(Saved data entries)
|---|

/-- "only StreamError halts the loop" (60_exceptions.md R116): a step into `STOPPED` consumed an `ERR` and leaves its
event pending. -/
def Obligations.OnlyStreamErrorStops : Prop :=
  ∀ s t : State, s.st ≠ .stopped → step s = .next t → t.st = .stopped →
    s.nextInput.rst = false ∧ s.inReady = true ∧ s.nextInput.inKind = .err ∧ t.evqV = true ∧
      t.evq = { kind := .streamError, detail := s.nextInput.inData }

/-- A new event is raised only by a step that consumes a symbol with no event pending (10_state.md R25,
60_exceptions.md R123): so none is overwritten or merged. -/
def Obligations.EventsAreRaisedOnlyWhenNoneWaits : Prop :=
  ∀ s t : State, step s = .next t → s.nextInput.rst = false → (t.evqV = true ∧ s.evqV = false ∨ t.evq ≠ s.evq) →
    s.evqV = false ∧ s.inReady = true ∧ s.nextInput.inKind ≠ .idle ∧ t.evqV = true

/-- A step with an event pending consumes nothing, in every state; the event stays until `ev_ready = 1` takes it
(44_stream_control.md R111, R112). -/
def Obligations.PendingEventWaitsForTheSink : Prop :=
  ∀ s : State, s.params.legal = true → s.evqV = true → s.nextInput.rst = false →
    step s = .next { s with evqV := !s.nextInput.evReady, inputs := s.inputs.tail, tick := s.tick + 1 }

/-- A symbol presented with `in_ready = 0` has no effect (10_state.md R33): two steps that differ in it alone end
alike. -/
def Obligations.UnconsumedSymbolHasNoEffect : Prop :=
  ∀ (s : State) (a b : Input) (rest : List Input), s.inReady = false → a.rst = b.rst → a.evReady = b.evReady →
    step { s with inputs := a :: rest } = step { s with inputs := b :: rest }

/-- "The data bits of `IDLE` and `SHORT` are ignored by every rule" (30_encoding.md R73). -/
def Obligations.DataOfIdleAndShortIsIgnored : Prop :=
  ∀ (s : State) (a b : Input) (rest : List Input), a.rst = b.rst → a.evReady = b.evReady → a.inKind = b.inKind →
    (a.inKind = .idle ∨ a.inKind = .short) →
    step { s with inputs := a :: rest } = step { s with inputs := b :: rest }

/-- Every step's outcome leaves `ST` where 60_exceptions.md R116 says: a step that raises an event ends in `SEEK_START`,
or in `STOPPED` for `STREAM_ERROR`. -/
def Obligations.RaisedEventDecidesTheState : Prop :=
  ∀ s t : State, step s = .next t → s.evqV = false → t.evqV = true →
    (t.evq.kind = .streamError → t.st = .stopped) ∧ (t.evq.kind ≠ .streamError → t.st = .seekStart)

/-! ### Frames -/

/-- A whole frame attempt (42_checksum.md R93 to R95, 43_dispatch.md R97): from `SEEK_START` with no event pending, the
`4 + N` bytes of an attempt take `4 + N` steps and end in `SEEK_START` with the frame in the registers and one event:
the dispatch of the frame when the checksum byte is the frame's checksum, a mismatch with both values when it is not. -/
def Obligations.FrameAttemptOutcome : Prop :=
  ∀ (s : State) (ins rest : List Input) (t n c : Byte) (p : List Byte),
    s.params.legal = true → s.evqV = false → s.st = .seekStart → p.length = n.toNat →
    s.inputs = ins ++ rest → delivers ins (attemptBytes s.params.marker t n p c) = true →
    ∃ u : State, run (4 + n.toNat) s = .next u ∧
      u.st = .seekStart ∧ u.evqV = true ∧ u.inputs = rest ∧ u.type = t ∧ u.len = n ∧ u.payload = some p ∧
      (c = checksum s.params.marker t n p → dispatch s.params t n p = some u.evq) ∧
      (c ≠ checksum s.params.marker t n p →
        u.evq = { kind := .checksumMismatch, recv := c, calcd := checksum s.params.marker t n p })

/-- "any change of one bit in `sensor_type`, any payload byte or the checksum" of a frame is reported as
`CHECKSUM_MISMATCH` (42_checksum.md R96 (a)): offset 0 is the marker and offset 2 `data_len`. -/
def Obligations.OneFlippedBitIsAMismatch : Prop :=
  ∀ (s : State) (ins rest : List Input) (t : Byte) (p : List Byte) (k j : Nat),
    s.params.legal = true → s.evqV = false → s.st = .seekStart → p.length ≤ 255 →
    k < 4 + p.length → k ≠ 0 → k ≠ 2 → j < 8 → s.inputs = ins ++ rest →
    delivers ins ((frameBytes s.params.marker t p).modify k (fun b => b ^^^ (1#8 <<< j))) = true →
    ∃ u : State, run (4 + p.length) s = .next u ∧
      u.st = .seekStart ∧ u.evqV = true ∧ u.evq.kind = .checksumMismatch

/-- Any run of bytes other than the marker leaves the state as it was (40_seek_start.md R82). -/
def Obligations.NoiseLeavesTheStateAsItWas : Prop :=
  ∀ (s : State) (ins rest : List Input) (bs : List Byte),
    s.params.legal = true → s.evqV = false → s.st = .seekStart → s.inputs = ins ++ rest →
    delivers ins bs = true → (∀ b ∈ bs, b ≠ s.params.marker) →
    run bs.length s = .next { s with inputs := rest, tick := s.tick + bs.length }

/-- A frame attempt ends (70_reset_and_hazards.md R141): in a field state, once the schedule holds as many symbols
other than `IDLE` as the attempt can consume, and no reset, some step of it leaves the field states; an attempt can
consume at most 258 symbols after its marker. -/
def Obligations.FrameAttemptEnds : Prop :=
  ∀ s : State, Inv s → s.st.isField = true → (∀ i ∈ s.inputs, i.rst = false) →
    s.remaining ≤ (s.inputs.filter fun i => i.inKind ≠ .idle).length →
    s.remaining ≤ 258 ∧
      ∃ (k : Nat) (t : State), k ≤ s.inputs.length ∧ run k s = .next t ∧ t.st.isField = false

/-- A pending event stays for as many steps as the sink holds `ev_ready` at 0, and the step that raises `ev_ready`
takes it; nothing else changes (60_exceptions.md R118, R127). -/
def Obligations.StallLastsUntilTheSinkTakes : Prop :=
  ∀ (s : State) (k : Nat) (i : Input), s.params.legal = true → s.evqV = true →
    (∀ j ∈ s.inputs.take k, j.rst = false ∧ j.evReady = false) →
    s.inputs[k]? = some i → i.rst = false → i.evReady = true →
    run (k + 1) s =
      .next { s with evqV := false, inputs := s.inputs.drop (k + 1), tick := s.tick + (k + 1) }

/-- The checksum does not depend on the order of the bytes, and a repeated byte cancels (42_checksum.md R92). -/
def Obligations.ChecksumLaws : Prop :=
  ∀ (marker t n : Byte) (p q : List Byte) (b : Byte),
    (p.Perm q → checksum marker t n p = checksum marker t n q) ∧
    checksum marker t n (b :: b :: p) = checksum marker t n p ∧
    checksum marker t n (p ++ q) = checksum marker t n p ^^^ xorFold q

/-- "the exclusive-or of all `4 + N` bytes of a well-formed frame is 0x00" (30_encoding.md R63). -/
def Obligations.FrameBytesFoldToZero : Prop :=
  ∀ (marker t : Byte) (p : List Byte), p.length ≤ 255 →
    (frameBytes marker t p).length = 4 + p.length ∧ xorFold (frameBytes marker t p) = 0x00
end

|---|

Instructions to follow
From the records above, print exactly the lines that run from the line with "run (k + 1)" to the line with "def Obligations.ChecksumLaws : Prop", inclusive.

Solution to the exercise
    run (k + 1) s =
      .next { s with evqV := false, inputs := s.inputs.drop (k + 1), tick := s.tick + (k + 1) }

/-- The checksum does not depend on the order of the bytes, and a repeated byte cancels (42_checksum.md R92). -/
def Obligations.ChecksumLaws : Prop :=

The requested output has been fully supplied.